Researchers conducted a retrospective study published in July 2025 issue of Journal of Neurology to examine the link between pre-existing frailty and functional outcomes in individuals with spontaneous, nonaneurysmal subarachnoid hemorrhage (naSAH) who exhibited a normal cerebral angiogram during evaluation of the bleeding source.
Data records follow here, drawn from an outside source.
/-! ### The assembler in a poll -/

/-- The state right after a poll has taken a burst of `c` bytes (R104, R107). -/
def burstTaken (env : PollEnv) (c : Nat) (s : State) : State :=
  { s with
    env := env
    inProcess := true
    rxBuf := s.rxBuf.writeRun 0 ((s.rxQueue.take c).take s.params.rxCap)
    rxLen := if s.params.rxCap < c then 0 else c
    rxQueue := s.rxQueue.drop c
    obsCount := 0
    trace := s.trace ++ [.rxAvailable c, .now (env.clock % 2 ^ s.params.wt)] ++ (s.rxQueue.take c).map .rxRead
    phase := .silentDetected
    phasePath := [s.phase, .silentDetected] }

@[simp] theorem burstTaken_configured (env : PollEnv) (c : Nat) (s : State) : (burstTaken env c s).configured = s.configured :=
  rfl
@[simp] theorem burstTaken_cfgUnit (env : PollEnv) (c : Nat) (s : State) : (burstTaken env c s).cfgUnit = s.cfgUnit :=
  rfl
@[simp] theorem burstTaken_cfgThresh (env : PollEnv) (c : Nat) (s : State) : (burstTaken env c s).cfgThresh = s.cfgThresh :=
  rfl
@[simp] theorem burstTaken_cfgDir (env : PollEnv) (c : Nat) (s : State) : (burstTaken env c s).cfgDir = s.cfgDir := rfl
@[simp] theorem burstTaken_cfgCb (env : PollEnv) (c : Nat) (s : State) : (burstTaken env c s).cfgCb = s.cfgCb := rfl
@[simp] theorem burstTaken_obsCount (env : PollEnv) (c : Nat) (s : State) : (burstTaken env c s).obsCount = 0 := rfl
@[simp] theorem burstTaken_obsTime (env : PollEnv) (c : Nat) (s : State) : (burstTaken env c s).obsTime = s.obsTime :=
  rfl
@[simp] theorem burstTaken_rxBuf (env : PollEnv) (c : Nat) (s : State) : (burstTaken env c s).rxBuf = s.rxBuf.writeRun 0 ((s.rxQueue.take c).take s.params.rxCap) :=
  rfl
@[simp] theorem burstTaken_rxLen (env : PollEnv) (c : Nat) (s : State) : (burstTaken env c s).rxLen = if s.params.rxCap < c then 0 else c :=
  rfl
@[simp] theorem burstTaken_txBuf (env : PollEnv) (c : Nat) (s : State) : (burstTaken env c s).txBuf = s.txBuf := rfl
@[simp] theorem burstTaken_plen (env : PollEnv) (c : Nat) (s : State) : (burstTaken env c s).plen = s.plen := rfl
@[simp] theorem burstTaken_bkind (env : PollEnv) (c : Nat) (s : State) : (burstTaken env c s).bkind = s.bkind := rfl
@[simp] theorem burstTaken_bcap (env : PollEnv) (c : Nat) (s : State) : (burstTaken env c s).bcap = s.bcap := rfl
@[simp] theorem burstTaken_dofs (env : PollEnv) (c : Nat) (s : State) : (burstTaken env c s).dofs = s.dofs := rfl
@[simp] theorem burstTaken_dlen (env : PollEnv) (c : Nat) (s : State) : (burstTaken env c s).dlen = s.dlen := rfl
@[simp] theorem burstTaken_wofs (env : PollEnv) (c : Nat) (s : State) : (burstTaken env c s).wofs = s.wofs := rfl
@[simp] theorem burstTaken_dirLine (env : PollEnv) (c : Nat) (s : State) : (burstTaken env c s).dirLine = s.dirLine :=
  rfl
@[simp] theorem burstTaken_req (env : PollEnv) (c : Nat) (s : State) : (burstTaken env c s).req = s.req := rfl
@[simp] theorem burstTaken_status (env : PollEnv) (c : Nat) (s : State) : (burstTaken env c s).status = s.status := rfl
@[simp] theorem burstTaken_phase (env : PollEnv) (c : Nat) (s : State) : (burstTaken env c s).phase = .silentDetected :=
  rfl
@[simp] theorem burstTaken_inProcess (env : PollEnv) (c : Nat) (s : State) : (burstTaken env c s).inProcess = true :=
  rfl
@[simp] theorem burstTaken_phasePath (env : PollEnv) (c : Nat) (s : State) : (burstTaken env c s).phasePath = [s.phase, .silentDetected] :=
  rfl
@[simp] theorem burstTaken_marks (env : PollEnv) (c : Nat) (s : State) : (burstTaken env c s).marks = s.marks := rfl
@[simp] theorem burstTaken_trace (env : PollEnv) (c : Nat) (s : State) : (burstTaken env c s).trace = s.trace ++ [.rxAvailable c, .now (env.clock % 2 ^ s.params.wt)] ++ (s.rxQueue.take c).map .rxRead :=
  rfl
@[simp] theorem burstTaken_params (env : PollEnv) (c : Nat) (s : State) : (burstTaken env c s).params = s.params := rfl
@[simp] theorem burstTaken_rxQueue (env : PollEnv) (c : Nat) (s : State) : (burstTaken env c s).rxQueue = s.rxQueue.drop c :=
  rfl
@[simp] theorem burstTaken_env (env : PollEnv) (c : Nat) (s : State) : (burstTaken env c s).env = env := rfl
@[simp] theorem burstTaken_host (env : PollEnv) (c : Nat) (s : State) : (burstTaken env c s).host = s.host := rfl

@[simp] theorem reported_host (env : PollEnv) (rest : List HostEvent) (s : State) :
    reported env { s with host := rest } = reported env s := rfl

theorem rxAvailable_beginPoll (env : PollEnv) (s : State) : rxAvailable (beginPoll env s) = reported env s := by
  unfold rxAvailable reported beginPoll
  cases env.avail <;> rfl

/-- Taking a burst: a missing byte, an oversize burst, or a frame (R104, R107, D34). -/
theorem takeBurst_eq (env : PollEnv) (c : Nat) (s : State) (hc : reported env s = c) :
    takeBurst c (sample (beginPoll env s)) =
      if s.rxQueue.length < c then .refused .rxReadEmpty
      else if s.params.rxCap < c then .overflow (burstTaken env c s)
      else .frame (burstTaken env c s) := by
  have hq : (enter .silentDetected (sample (beginPoll env s))).rxQueue = s.rxQueue := rfl
  have hr := rxAvailable_beginPoll env s
  rw [hc] at hr
  unfold takeBurst
  split
  · rename_i hn
    by_cases h : s.rxQueue.length < c
    · rw [if_pos h]
    · rw [readBurst_eq _ _ _ (by rw [hq]; omega)] at hn; cases hn
  · rename_i t ht
    by_cases h : s.rxQueue.length < c
    · rw [readBurst_none _ _ _ (by rw [hq]; exact h)] at ht; cases ht
    · rw [readBurst_eq _ _ _ (by rw [hq]; omega)] at ht
      cases ht
      rw [if_neg h]
      have hcap : (enter .silentDetected (sample (beginPoll env s))).params.rxCap = s.params.rxCap := rfl
      by_cases hl : s.params.rxCap < c
      · simp only [hcap, if_pos hl]
        simp [burstTaken, sample, beginPoll, emit, enter, now, hl]
        exact hr
      · simp only [hcap, if_neg hl]
        simp [burstTaken, sample, beginPoll, emit, enter, now, hl]
        exact hr

/-- Every outcome of a poll's assembler, in order (R100, R102 to R107). -/
theorem assemblerStep_eq (env : PollEnv) (s : State) :
    assemblerStep (beginPoll env s) =
      if s.params.tcap < reported env s then .refused .rxCountRange
      else if reported env s = 0 then .noFrame (sample (beginPoll env s))
      else if reported env s ≠ s.obsCount then
        .noFrame { sample (beginPoll env s) with
          obsCount := reported env s, obsTime := env.clock % 2 ^ s.params.wt }
      else if elapsed s.params.wt (env.clock % 2 ^ s.params.wt) s.obsTime < s.cfgThresh then
        .noFrame (sample (beginPoll env s))
      else if s.rxQueue.length < reported env s then .refused .rxReadEmpty
      else if s.params.rxCap < reported env s then .overflow (burstTaken env (reported env s) s)
      else .frame (burstTaken env (reported env s) s) := by
  rw [← takeBurst_eq env _ s rfl]
  simp only [assemblerStep, rxAvailable_beginPoll]
  rfl

/-! ### After a frame has been taken -/

/-- The frame in `RX_BUF` is the burst (R12, R104). -/
theorem rxFrame_burstTaken {env : PollEnv} {c : Nat} {s : State} (hwf : s.rxBuf.wf = true)
    (hq : c ≤ s.rxQueue.length) (hc : c ≤ s.params.rxCap) : rxFrame (burstTaken env c s) = s.rxQueue.take c := by
  have hlen : (s.rxQueue.take c).length = c := by rw [List.length_take]; omega
  have hbuf : (burstTaken env c s).rxBuf = s.rxBuf.writeRun 0 (s.rxQueue.take c) := by
    have : (s.rxQueue.take c).take s.params.rxCap = s.rxQueue.take c := List.take_of_length_le (by omega)
    simp [burstTaken, this]
  have hl : (burstTaken env c s).rxLen = c := by simp [burstTaken]; omega
  have := Memory.readRun_writeRun hwf 0 (s.rxQueue.take c)
  rw [hlen] at this
  rw [rxFrame, hbuf, hl, this]

/-- The three checks as one: what `VALID` means for the frame (R120 to R124). -/
theorem validate_eq_none {s : State} (h : validate s = none) :
    8 ≤ s.rxLen ∧ (s.cfgUnit = 0 ∨ s.rxBuf.read 0 = s.cfgUnit) ∧ checksumOk s.params (rxFrame s) = true := by
  unfold validate at h
  split at h
  · cases h
  · split at h
    · cases h
    · split at h
      · rename_i h1 h2 h3
        refine ⟨by omega, ?_, h3⟩
        by_cases hu : s.cfgUnit = 0
        · exact .inl hu
        · exact .inr (Classical.byContradiction fun hn => h2 ⟨hu, hn⟩)
      · cases h

/-- And conversely. -/
theorem validate_of {s : State} (h8 : 8 ≤ s.rxLen) (hu : s.cfgUnit = 0 ∨ s.rxBuf.read 0 = s.cfgUnit)
    (hs : checksumOk s.params (rxFrame s) = true) : validate s = none := by
  have h1 : ¬ s.rxLen < 8 := by omega
  have h2 : ¬ (s.cfgUnit ≠ 0 ∧ s.rxBuf.read 0 ≠ s.cfgUnit) := by
    rintro ⟨ha, hb⟩; exact hu.elim ha hb
  rw [validate, if_neg h1, if_neg h2, if_pos hs]

@[simp] theorem length_rxFrame (s : State) : (rxFrame s).length = s.rxLen := Memory.length_readRun _ _ _

/-- A frame the validator passes decodes: the decoder's own rejections cannot follow `VALID`. -/
theorem decode_of_validate {s : State} (h : validate s = none) (hl : s.rxLen ≤ s.params.rxCap) :
    ∃ i, decode s.params (rxFrame s) = .ok i := by
  obtain ⟨h8, _, hs⟩ := validate_eq_none h
  exact decode_of_valid (by rwa [length_rxFrame]) (by rwa [length_rxFrame]) hs

/-- The state in which the validator runs. -/
def validating (s : State) : State := enter .validating (enter .frameReady s)

@[simp] theorem requestTaken_configured (env : PollEnv) (rest : List HostEvent) (c : Nat) (s : State) : (requestTaken env rest c s).configured = s.configured :=
  rfl
@[simp] theorem requestTaken_cfgUnit (env : PollEnv) (rest : List HostEvent) (c : Nat) (s : State) : (requestTaken env rest c s).cfgUnit = s.cfgUnit :=
  rfl
@[simp] theorem requestTaken_cfgThresh (env : PollEnv) (rest : List HostEvent) (c : Nat) (s : State) : (requestTaken env rest c s).cfgThresh = s.cfgThresh :=
  rfl
@[simp] theorem requestTaken_cfgDir (env : PollEnv) (rest : List HostEvent) (c : Nat) (s : State) : (requestTaken env rest c s).cfgDir = s.cfgDir :=
  rfl
@[simp] theorem requestTaken_cfgCb (env : PollEnv) (rest : List HostEvent) (c : Nat) (s : State) : (requestTaken env rest c s).cfgCb = s.cfgCb :=
  rfl
@[simp] theorem requestTaken_obsCount (env : PollEnv) (rest : List HostEvent) (c : Nat) (s : State) : (requestTaken env rest c s).obsCount = 0 :=
  rfl
@[simp] theorem requestTaken_obsTime (env : PollEnv) (rest : List HostEvent) (c : Nat) (s : State) : (requestTaken env rest c s).obsTime = s.obsTime :=
  rfl
@[simp] theorem requestTaken_rxBuf (env : PollEnv) (rest : List HostEvent) (c : Nat) (s : State) : (requestTaken env rest c s).rxBuf = s.rxBuf.writeRun 0 (s.rxQueue.take c) :=
  rfl
@[simp] theorem requestTaken_rxLen (env : PollEnv) (rest : List HostEvent) (c : Nat) (s : State) : (requestTaken env rest c s).rxLen = c :=
  rfl
@[simp] theorem requestTaken_txBuf (env : PollEnv) (rest : List HostEvent) (c : Nat) (s : State) : (requestTaken env rest c s).txBuf = s.txBuf :=
  rfl
@[simp] theorem requestTaken_plen (env : PollEnv) (rest : List HostEvent) (c : Nat) (s : State) : (requestTaken env rest c s).plen = s.plen :=
  rfl
@[simp] theorem requestTaken_bkind (env : PollEnv) (rest : List HostEvent) (c : Nat) (s : State) : (requestTaken env rest c s).bkind = s.bkind :=
  rfl
@[simp] theorem requestTaken_bcap (env : PollEnv) (rest : List HostEvent) (c : Nat) (s : State) : (requestTaken env rest c s).bcap = s.bcap :=
  rfl
@[simp] theorem requestTaken_dofs (env : PollEnv) (rest : List HostEvent) (c : Nat) (s : State) : (requestTaken env rest c s).dofs = s.dofs :=
  rfl
@[simp] theorem requestTaken_dlen (env : PollEnv) (rest : List HostEvent) (c : Nat) (s : State) : (requestTaken env rest c s).dlen = s.dlen :=
  rfl
@[simp] theorem requestTaken_wofs (env : PollEnv) (rest : List HostEvent) (c : Nat) (s : State) : (requestTaken env rest c s).wofs = s.wofs :=
  rfl
@[simp] theorem requestTaken_dirLine (env : PollEnv) (rest : List HostEvent) (c : Nat) (s : State) : (requestTaken env rest c s).dirLine = s.dirLine :=
  rfl
@[simp] theorem requestTaken_req (env : PollEnv) (rest : List HostEvent) (c : Nat) (s : State) : (requestTaken env rest c s).req = s.req :=
  rfl
@[simp] theorem requestTaken_status (env : PollEnv) (rest : List HostEvent) (c : Nat) (s : State) : (requestTaken env rest c s).status = s.status :=
  rfl
@[simp] theorem requestTaken_phase (env : PollEnv) (rest : List HostEvent) (c : Nat) (s : State) : (requestTaken env rest c s).phase = .decoding :=
  rfl
@[simp] theorem requestTaken_inProcess (env : PollEnv) (rest : List HostEvent) (c : Nat) (s : State) : (requestTaken env rest c s).inProcess = true :=
  rfl
@[simp] theorem requestTaken_phasePath (env : PollEnv) (rest : List HostEvent) (c : Nat) (s : State) : (requestTaken env rest c s).phasePath = [s.phase, .silentDetected, .frameReady, .validating, .decoding] :=
  rfl
@[simp] theorem requestTaken_marks (env : PollEnv) (rest : List HostEvent) (c : Nat) (s : State) : (requestTaken env rest c s).marks = s.marks :=
  rfl
@[simp] theorem requestTaken_trace (env : PollEnv) (rest : List HostEvent) (c : Nat) (s : State) : (requestTaken env rest c s).trace = s.trace ++ [.rxAvailable c, .now (env.clock % 2 ^ s.params.wt)] ++ (s.rxQueue.take c).map .rxRead :=
  rfl
@[simp] theorem requestTaken_params (env : PollEnv) (rest : List HostEvent) (c : Nat) (s : State) : (requestTaken env rest c s).params = s.params :=
  rfl
@[simp] theorem requestTaken_rxQueue (env : PollEnv) (rest : List HostEvent) (c : Nat) (s : State) : (requestTaken env rest c s).rxQueue = s.rxQueue.drop c :=
  rfl
@[simp] theorem requestTaken_env (env : PollEnv) (rest : List HostEvent) (c : Nat) (s : State) : (requestTaken env rest c s).env = env :=
  rfl
@[simp] theorem requestTaken_host (env : PollEnv) (rest : List HostEvent) (c : Nat) (s : State) : (requestTaken env rest c s).host = rest :=
  rfl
They included 257 individuals treated for spontaneous naSAH at 2 neurovascular centers from 2012 to 2021. Pre-existing frailty was determined using the modified frailty index (mFI), categorizing individuals as nonfrail (mFI 0–1) or frail (mFI ≥ 2). Functional status at 6 months was assessed using the modified Rankin Scale (mRS), with outcomes grouped as favorable (mRS 0–2) or unfavorable (mRS 3–6). They applied multivariable logistic regression analysis to identify factors independently linked to unfavorable outcomes.
The results showed that among 257 individuals with naSAH, 56 (22%) were identified as frail (mFI ≥ 2) prior to ictus. At 6 months, unfavorable functional outcomes occurred in 17 of the 56 frail individuals (30%) and in 21 of the 201 nonfrail individuals (10%) [P= 0.001]. Multivariable analysis confirmed that frailty [P= 0.03], delayed cerebral ischemia (DCI) [P< 0.001], and poor-grade naSAH [Hunt & Hess grades III–IV; P= 0.001] were independently associated with increased risk of unfavorable outcomes.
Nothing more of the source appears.